• [Task item]: Pull out of the data below the stretch of lines bounded by the one containing "(s.setA v).ccr = s.ccr := rfl" and the one containing "(s.setX v).mem = s.mem := rfl", both bounds included, unchanged.

•••

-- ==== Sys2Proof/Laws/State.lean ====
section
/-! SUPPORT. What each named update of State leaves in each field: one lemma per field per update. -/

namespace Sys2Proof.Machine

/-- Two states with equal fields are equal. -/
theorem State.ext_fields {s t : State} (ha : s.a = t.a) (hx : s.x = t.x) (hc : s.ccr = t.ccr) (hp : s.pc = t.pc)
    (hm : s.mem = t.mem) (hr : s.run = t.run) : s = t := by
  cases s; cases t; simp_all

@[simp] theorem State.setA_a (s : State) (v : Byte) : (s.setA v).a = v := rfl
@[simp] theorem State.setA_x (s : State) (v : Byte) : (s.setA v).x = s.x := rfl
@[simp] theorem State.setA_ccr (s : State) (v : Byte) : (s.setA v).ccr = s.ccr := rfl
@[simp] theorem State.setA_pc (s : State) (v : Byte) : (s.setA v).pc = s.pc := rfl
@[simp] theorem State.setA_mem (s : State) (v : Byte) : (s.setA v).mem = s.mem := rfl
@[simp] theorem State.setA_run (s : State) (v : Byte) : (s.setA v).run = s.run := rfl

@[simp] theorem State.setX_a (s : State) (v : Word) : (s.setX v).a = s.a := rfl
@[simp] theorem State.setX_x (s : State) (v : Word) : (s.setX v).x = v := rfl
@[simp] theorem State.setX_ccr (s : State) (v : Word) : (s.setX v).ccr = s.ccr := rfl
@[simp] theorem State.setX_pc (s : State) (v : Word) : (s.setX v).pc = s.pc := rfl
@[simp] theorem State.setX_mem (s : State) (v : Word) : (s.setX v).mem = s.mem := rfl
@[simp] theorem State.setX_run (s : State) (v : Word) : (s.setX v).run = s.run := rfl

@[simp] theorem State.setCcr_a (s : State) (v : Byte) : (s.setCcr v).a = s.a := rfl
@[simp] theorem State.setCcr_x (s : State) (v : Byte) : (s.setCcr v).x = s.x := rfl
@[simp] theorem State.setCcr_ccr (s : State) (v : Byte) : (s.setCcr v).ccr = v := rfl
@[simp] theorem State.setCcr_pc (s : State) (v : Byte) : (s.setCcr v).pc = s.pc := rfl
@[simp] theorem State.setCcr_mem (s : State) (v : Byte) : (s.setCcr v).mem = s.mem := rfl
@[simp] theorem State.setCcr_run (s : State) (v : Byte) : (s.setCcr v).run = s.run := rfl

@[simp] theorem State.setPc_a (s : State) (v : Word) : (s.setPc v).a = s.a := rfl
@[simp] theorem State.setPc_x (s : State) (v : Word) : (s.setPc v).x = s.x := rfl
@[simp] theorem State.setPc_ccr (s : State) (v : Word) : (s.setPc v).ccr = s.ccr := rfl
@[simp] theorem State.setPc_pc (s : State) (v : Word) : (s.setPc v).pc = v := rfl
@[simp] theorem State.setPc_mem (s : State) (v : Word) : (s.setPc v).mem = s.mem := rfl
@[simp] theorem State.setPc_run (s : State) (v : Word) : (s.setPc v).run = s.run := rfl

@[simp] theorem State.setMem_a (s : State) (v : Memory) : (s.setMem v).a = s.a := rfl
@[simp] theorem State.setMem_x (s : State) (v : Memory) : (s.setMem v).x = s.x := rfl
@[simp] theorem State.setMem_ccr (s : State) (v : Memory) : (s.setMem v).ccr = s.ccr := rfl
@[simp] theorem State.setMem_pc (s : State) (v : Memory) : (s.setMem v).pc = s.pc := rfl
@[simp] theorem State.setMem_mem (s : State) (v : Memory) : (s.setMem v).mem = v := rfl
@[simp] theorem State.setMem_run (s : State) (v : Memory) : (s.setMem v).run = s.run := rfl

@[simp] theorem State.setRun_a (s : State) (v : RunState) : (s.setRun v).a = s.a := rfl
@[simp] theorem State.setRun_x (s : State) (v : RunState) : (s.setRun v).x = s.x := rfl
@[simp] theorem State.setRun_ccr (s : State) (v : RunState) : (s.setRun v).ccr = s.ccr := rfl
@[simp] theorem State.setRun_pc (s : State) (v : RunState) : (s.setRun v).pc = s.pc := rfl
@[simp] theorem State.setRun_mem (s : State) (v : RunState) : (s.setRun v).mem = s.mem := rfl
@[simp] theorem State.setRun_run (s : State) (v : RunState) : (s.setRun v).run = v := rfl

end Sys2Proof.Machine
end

•••

• [Answer area]:
@[simp] theorem State.setA_ccr (s : State) (v : Byte) : (s.setA v).ccr = s.ccr := rfl
@[simp] theorem State.setA_pc (s : State) (v : Byte) : (s.setA v).pc = s.pc := rfl
@[simp] theorem State.setA_mem (s : State) (v : Byte) : (s.setA v).mem = s.mem := rfl
@[simp] theorem State.setA_run (s : State) (v : Byte) : (s.setA v).run = s.run := rfl

@[simp] theorem State.setX_a (s : State) (v : Word) : (s.setX v).a = s.a := rfl
@[simp] theorem State.setX_x (s : State) (v : Word) : (s.setX v).x = v := rfl
@[simp] theorem State.setX_ccr (s : State) (v : Word) : (s.setX v).ccr = s.ccr := rfl
@[simp] theorem State.setX_pc (s : State) (v : Word) : (s.setX v).pc = s.pc := rfl
@[simp] theorem State.setX_mem (s : State) (v : Word) : (s.setX v).mem = s.mem := rfl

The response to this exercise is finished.